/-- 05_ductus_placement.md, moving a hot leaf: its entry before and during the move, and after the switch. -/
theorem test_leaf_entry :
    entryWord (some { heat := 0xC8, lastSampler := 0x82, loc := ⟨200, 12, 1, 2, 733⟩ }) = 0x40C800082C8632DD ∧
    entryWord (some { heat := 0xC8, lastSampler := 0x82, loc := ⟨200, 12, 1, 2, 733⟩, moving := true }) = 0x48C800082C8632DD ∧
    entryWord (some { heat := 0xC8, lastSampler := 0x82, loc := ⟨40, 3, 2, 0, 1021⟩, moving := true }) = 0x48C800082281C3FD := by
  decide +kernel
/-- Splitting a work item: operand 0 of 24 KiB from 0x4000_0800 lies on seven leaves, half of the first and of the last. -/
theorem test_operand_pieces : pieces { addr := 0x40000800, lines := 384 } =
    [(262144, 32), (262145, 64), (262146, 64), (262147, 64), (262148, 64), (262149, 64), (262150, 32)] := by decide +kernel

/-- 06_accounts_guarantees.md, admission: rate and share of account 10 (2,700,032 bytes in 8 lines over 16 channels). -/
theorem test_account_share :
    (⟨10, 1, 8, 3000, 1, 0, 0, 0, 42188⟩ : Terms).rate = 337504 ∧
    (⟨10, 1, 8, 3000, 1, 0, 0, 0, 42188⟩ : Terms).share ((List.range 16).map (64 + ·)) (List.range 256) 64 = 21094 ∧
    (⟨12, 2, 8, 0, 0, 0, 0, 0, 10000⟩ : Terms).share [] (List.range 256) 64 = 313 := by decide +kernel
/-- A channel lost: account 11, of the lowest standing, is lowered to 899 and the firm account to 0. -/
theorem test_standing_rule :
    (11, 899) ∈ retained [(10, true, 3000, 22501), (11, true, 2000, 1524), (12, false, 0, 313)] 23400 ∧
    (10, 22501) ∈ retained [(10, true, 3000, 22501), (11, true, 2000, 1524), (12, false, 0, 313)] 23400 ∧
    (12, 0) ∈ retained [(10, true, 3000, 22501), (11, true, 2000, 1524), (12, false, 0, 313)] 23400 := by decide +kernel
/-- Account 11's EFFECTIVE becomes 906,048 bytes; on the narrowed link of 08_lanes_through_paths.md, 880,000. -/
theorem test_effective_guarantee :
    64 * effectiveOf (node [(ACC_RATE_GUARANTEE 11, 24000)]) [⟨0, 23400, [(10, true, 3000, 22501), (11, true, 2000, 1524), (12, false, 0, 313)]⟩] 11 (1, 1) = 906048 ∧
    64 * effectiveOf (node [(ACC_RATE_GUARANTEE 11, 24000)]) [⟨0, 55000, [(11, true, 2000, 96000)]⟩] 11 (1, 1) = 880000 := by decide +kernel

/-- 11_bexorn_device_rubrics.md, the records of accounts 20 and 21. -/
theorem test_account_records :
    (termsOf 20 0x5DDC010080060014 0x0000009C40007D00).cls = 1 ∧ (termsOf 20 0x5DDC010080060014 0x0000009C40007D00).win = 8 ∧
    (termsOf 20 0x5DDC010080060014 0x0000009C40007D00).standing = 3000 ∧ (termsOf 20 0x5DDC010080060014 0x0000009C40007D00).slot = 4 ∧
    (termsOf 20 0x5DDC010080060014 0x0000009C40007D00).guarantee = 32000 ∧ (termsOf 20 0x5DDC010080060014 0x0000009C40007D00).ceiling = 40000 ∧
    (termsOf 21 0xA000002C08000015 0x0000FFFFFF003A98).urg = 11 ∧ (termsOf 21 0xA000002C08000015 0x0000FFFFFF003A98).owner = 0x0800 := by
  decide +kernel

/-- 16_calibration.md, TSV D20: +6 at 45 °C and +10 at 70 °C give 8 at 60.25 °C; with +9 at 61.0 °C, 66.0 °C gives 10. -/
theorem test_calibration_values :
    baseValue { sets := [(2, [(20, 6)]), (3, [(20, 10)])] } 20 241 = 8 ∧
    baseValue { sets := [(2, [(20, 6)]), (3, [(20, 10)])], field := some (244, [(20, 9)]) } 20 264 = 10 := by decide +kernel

|---|

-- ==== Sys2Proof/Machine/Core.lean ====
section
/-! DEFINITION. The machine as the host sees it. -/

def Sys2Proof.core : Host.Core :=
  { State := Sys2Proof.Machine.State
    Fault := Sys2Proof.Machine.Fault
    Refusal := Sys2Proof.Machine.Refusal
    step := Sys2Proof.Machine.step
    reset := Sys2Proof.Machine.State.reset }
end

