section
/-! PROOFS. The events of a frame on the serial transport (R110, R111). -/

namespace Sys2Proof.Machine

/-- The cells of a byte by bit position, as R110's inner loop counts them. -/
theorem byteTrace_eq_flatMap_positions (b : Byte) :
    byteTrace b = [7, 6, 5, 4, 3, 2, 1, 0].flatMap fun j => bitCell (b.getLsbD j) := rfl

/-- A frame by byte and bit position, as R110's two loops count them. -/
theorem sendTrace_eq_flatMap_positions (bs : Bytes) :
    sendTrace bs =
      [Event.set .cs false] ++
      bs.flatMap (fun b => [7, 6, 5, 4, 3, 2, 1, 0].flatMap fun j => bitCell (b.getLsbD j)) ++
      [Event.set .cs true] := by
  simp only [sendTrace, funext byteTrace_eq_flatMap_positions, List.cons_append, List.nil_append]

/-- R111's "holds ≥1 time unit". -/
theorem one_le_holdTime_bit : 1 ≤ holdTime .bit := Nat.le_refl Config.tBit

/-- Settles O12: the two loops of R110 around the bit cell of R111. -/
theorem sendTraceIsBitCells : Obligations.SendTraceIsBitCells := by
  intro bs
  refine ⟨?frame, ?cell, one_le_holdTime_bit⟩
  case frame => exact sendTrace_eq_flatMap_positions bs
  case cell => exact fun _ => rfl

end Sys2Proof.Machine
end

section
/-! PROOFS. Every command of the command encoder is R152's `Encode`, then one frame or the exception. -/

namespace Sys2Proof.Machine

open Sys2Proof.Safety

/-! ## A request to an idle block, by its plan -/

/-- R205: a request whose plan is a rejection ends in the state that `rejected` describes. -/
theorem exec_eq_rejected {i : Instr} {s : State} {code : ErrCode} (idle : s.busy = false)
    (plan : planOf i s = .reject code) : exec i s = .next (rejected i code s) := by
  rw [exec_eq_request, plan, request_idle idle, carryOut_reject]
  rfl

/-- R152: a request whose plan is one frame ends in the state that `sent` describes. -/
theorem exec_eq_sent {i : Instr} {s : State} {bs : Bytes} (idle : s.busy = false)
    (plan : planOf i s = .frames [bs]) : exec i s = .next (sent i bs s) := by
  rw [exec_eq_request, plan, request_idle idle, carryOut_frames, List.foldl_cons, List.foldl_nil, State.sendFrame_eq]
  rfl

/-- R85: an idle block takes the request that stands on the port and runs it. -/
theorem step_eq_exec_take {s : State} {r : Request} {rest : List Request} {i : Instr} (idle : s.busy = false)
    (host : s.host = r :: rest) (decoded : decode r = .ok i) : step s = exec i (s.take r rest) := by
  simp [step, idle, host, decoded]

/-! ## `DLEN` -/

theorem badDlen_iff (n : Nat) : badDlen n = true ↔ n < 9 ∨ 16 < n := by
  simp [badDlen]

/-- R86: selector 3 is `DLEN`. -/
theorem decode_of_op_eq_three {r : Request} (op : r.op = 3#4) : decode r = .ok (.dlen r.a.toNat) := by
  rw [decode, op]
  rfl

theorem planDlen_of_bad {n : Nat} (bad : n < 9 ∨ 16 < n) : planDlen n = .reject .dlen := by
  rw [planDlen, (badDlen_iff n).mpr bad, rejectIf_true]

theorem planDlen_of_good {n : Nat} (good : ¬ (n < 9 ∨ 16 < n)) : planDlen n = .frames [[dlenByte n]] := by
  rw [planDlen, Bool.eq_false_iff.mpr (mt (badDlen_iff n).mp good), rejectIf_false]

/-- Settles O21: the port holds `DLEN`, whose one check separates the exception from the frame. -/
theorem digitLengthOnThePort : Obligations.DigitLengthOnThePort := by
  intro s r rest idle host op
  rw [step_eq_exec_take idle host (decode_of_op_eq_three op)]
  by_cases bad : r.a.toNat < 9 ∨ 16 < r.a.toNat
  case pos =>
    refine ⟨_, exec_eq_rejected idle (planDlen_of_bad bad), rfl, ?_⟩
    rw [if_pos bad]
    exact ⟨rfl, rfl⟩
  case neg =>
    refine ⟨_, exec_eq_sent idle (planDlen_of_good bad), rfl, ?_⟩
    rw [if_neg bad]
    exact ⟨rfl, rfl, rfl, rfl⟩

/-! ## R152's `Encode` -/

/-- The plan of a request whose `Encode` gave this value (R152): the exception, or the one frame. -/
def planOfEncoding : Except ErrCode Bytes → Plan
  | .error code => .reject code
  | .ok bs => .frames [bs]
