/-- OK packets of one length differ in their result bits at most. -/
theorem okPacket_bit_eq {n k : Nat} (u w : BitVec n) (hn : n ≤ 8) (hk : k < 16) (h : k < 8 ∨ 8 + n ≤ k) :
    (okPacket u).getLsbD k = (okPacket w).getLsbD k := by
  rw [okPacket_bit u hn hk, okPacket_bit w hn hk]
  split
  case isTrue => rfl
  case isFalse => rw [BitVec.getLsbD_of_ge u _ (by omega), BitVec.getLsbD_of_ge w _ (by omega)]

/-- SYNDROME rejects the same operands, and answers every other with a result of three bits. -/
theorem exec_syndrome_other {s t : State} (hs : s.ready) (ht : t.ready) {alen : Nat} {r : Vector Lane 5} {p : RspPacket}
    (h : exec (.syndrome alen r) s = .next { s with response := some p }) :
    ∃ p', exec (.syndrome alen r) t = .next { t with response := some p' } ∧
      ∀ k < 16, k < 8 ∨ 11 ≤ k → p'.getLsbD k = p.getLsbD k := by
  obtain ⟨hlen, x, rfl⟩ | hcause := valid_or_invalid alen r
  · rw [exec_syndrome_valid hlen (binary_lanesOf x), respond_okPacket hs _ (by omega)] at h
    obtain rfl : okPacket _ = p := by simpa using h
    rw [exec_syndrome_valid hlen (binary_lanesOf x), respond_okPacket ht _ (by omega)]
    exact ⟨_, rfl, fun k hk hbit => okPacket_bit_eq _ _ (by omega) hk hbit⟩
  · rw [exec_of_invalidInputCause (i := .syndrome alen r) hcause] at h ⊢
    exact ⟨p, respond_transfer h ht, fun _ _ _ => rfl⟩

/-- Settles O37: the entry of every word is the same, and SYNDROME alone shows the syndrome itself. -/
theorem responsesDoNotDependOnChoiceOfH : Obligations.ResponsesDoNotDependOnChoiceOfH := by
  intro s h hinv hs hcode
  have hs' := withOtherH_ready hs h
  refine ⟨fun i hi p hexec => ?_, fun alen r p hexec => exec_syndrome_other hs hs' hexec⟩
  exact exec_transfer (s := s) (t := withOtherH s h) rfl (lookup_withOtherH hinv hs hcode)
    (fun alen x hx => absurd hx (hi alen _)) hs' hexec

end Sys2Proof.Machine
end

|---|

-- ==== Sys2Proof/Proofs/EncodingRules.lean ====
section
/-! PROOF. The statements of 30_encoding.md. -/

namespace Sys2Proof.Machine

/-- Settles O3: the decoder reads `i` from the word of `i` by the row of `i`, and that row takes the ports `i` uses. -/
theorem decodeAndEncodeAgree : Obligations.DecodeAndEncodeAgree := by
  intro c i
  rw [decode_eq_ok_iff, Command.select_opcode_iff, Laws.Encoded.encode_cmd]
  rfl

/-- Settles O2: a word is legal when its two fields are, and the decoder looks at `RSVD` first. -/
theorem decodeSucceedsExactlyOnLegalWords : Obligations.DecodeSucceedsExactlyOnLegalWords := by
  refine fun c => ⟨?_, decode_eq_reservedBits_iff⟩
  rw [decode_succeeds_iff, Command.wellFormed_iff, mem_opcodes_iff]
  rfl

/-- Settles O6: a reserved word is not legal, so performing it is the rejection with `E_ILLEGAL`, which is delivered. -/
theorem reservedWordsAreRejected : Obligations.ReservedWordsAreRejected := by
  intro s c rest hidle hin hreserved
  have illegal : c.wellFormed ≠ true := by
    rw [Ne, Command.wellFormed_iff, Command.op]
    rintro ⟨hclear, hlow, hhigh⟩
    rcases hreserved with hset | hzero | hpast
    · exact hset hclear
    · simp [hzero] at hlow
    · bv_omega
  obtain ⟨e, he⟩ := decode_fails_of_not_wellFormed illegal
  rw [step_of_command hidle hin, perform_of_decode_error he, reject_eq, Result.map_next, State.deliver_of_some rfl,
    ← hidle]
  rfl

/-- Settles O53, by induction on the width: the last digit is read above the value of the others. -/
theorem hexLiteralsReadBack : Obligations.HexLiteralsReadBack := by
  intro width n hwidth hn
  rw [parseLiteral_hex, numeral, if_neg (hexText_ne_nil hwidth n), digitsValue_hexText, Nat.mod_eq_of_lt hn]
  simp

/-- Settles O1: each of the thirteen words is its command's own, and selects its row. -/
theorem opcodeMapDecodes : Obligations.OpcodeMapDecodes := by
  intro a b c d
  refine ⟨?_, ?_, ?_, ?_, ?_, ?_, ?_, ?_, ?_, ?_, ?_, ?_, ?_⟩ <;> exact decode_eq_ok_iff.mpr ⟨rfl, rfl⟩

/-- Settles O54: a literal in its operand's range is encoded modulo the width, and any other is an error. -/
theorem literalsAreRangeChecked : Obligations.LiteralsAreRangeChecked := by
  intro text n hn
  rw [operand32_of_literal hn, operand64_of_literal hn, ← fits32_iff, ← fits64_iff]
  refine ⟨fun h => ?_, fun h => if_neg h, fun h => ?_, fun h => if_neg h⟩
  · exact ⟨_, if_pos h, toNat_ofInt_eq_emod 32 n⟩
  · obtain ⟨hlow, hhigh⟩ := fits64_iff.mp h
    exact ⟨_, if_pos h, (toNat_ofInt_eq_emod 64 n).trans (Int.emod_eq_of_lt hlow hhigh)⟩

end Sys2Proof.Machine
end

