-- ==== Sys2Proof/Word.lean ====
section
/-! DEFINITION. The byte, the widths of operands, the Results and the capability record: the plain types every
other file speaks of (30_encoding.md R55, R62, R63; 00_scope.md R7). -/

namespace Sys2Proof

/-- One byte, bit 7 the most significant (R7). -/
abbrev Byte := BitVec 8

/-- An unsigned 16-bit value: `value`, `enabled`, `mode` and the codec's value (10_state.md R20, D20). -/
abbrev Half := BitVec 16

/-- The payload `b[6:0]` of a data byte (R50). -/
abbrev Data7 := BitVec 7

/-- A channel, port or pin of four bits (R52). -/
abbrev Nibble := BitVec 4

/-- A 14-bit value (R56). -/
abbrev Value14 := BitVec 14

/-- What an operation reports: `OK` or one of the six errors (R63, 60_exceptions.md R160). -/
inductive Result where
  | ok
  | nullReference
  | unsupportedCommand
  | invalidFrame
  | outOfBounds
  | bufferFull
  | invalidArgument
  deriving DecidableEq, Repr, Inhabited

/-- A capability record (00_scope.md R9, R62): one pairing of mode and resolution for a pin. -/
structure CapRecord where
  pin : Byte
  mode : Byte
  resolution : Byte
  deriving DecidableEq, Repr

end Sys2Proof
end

|---|

In the listing above, locate the line with "the switch. -/" and the line with "(⟨10, 1, 8, 3000, 1, 0, 0, 0, 42188⟩ : Terms).rate", then extract exactly those lines and every line between them, and nothing more.

/-- 05_ductus_placement.md, moving a hot leaf: its entry before and during the move, and after the switch. -/
theorem test_leaf_entry :
    entryWord (some { heat := 0xC8, lastSampler := 0x82, loc := ⟨200, 12, 1, 2, 733⟩ }) = 0x40C800082C8632DD ∧
    entryWord (some { heat := 0xC8, lastSampler := 0x82, loc := ⟨200, 12, 1, 2, 733⟩, moving := true }) = 0x48C800082C8632DD ∧
    entryWord (some { heat := 0xC8, lastSampler := 0x82, loc := ⟨40, 3, 2, 0, 1021⟩, moving := true }) = 0x48C800082281C3FD := by
  decide +kernel
/-- Splitting a work item: operand 0 of 24 KiB from 0x4000_0800 lies on seven leaves, half of the first and of the last. -/
theorem test_operand_pieces : pieces { addr := 0x40000800, lines := 384 } =
    [(262144, 32), (262145, 64), (262146, 64), (262147, 64), (262148, 64), (262149, 64), (262150, 32)] := by decide +kernel

/-- 06_accounts_guarantees.md, admission: rate and share of account 10 (2,700,032 bytes in 8 lines over 16 channels). -/
theorem test_account_share :
    (⟨10, 1, 8, 3000, 1, 0, 0, 0, 42188⟩ : Terms).rate = 337504 ∧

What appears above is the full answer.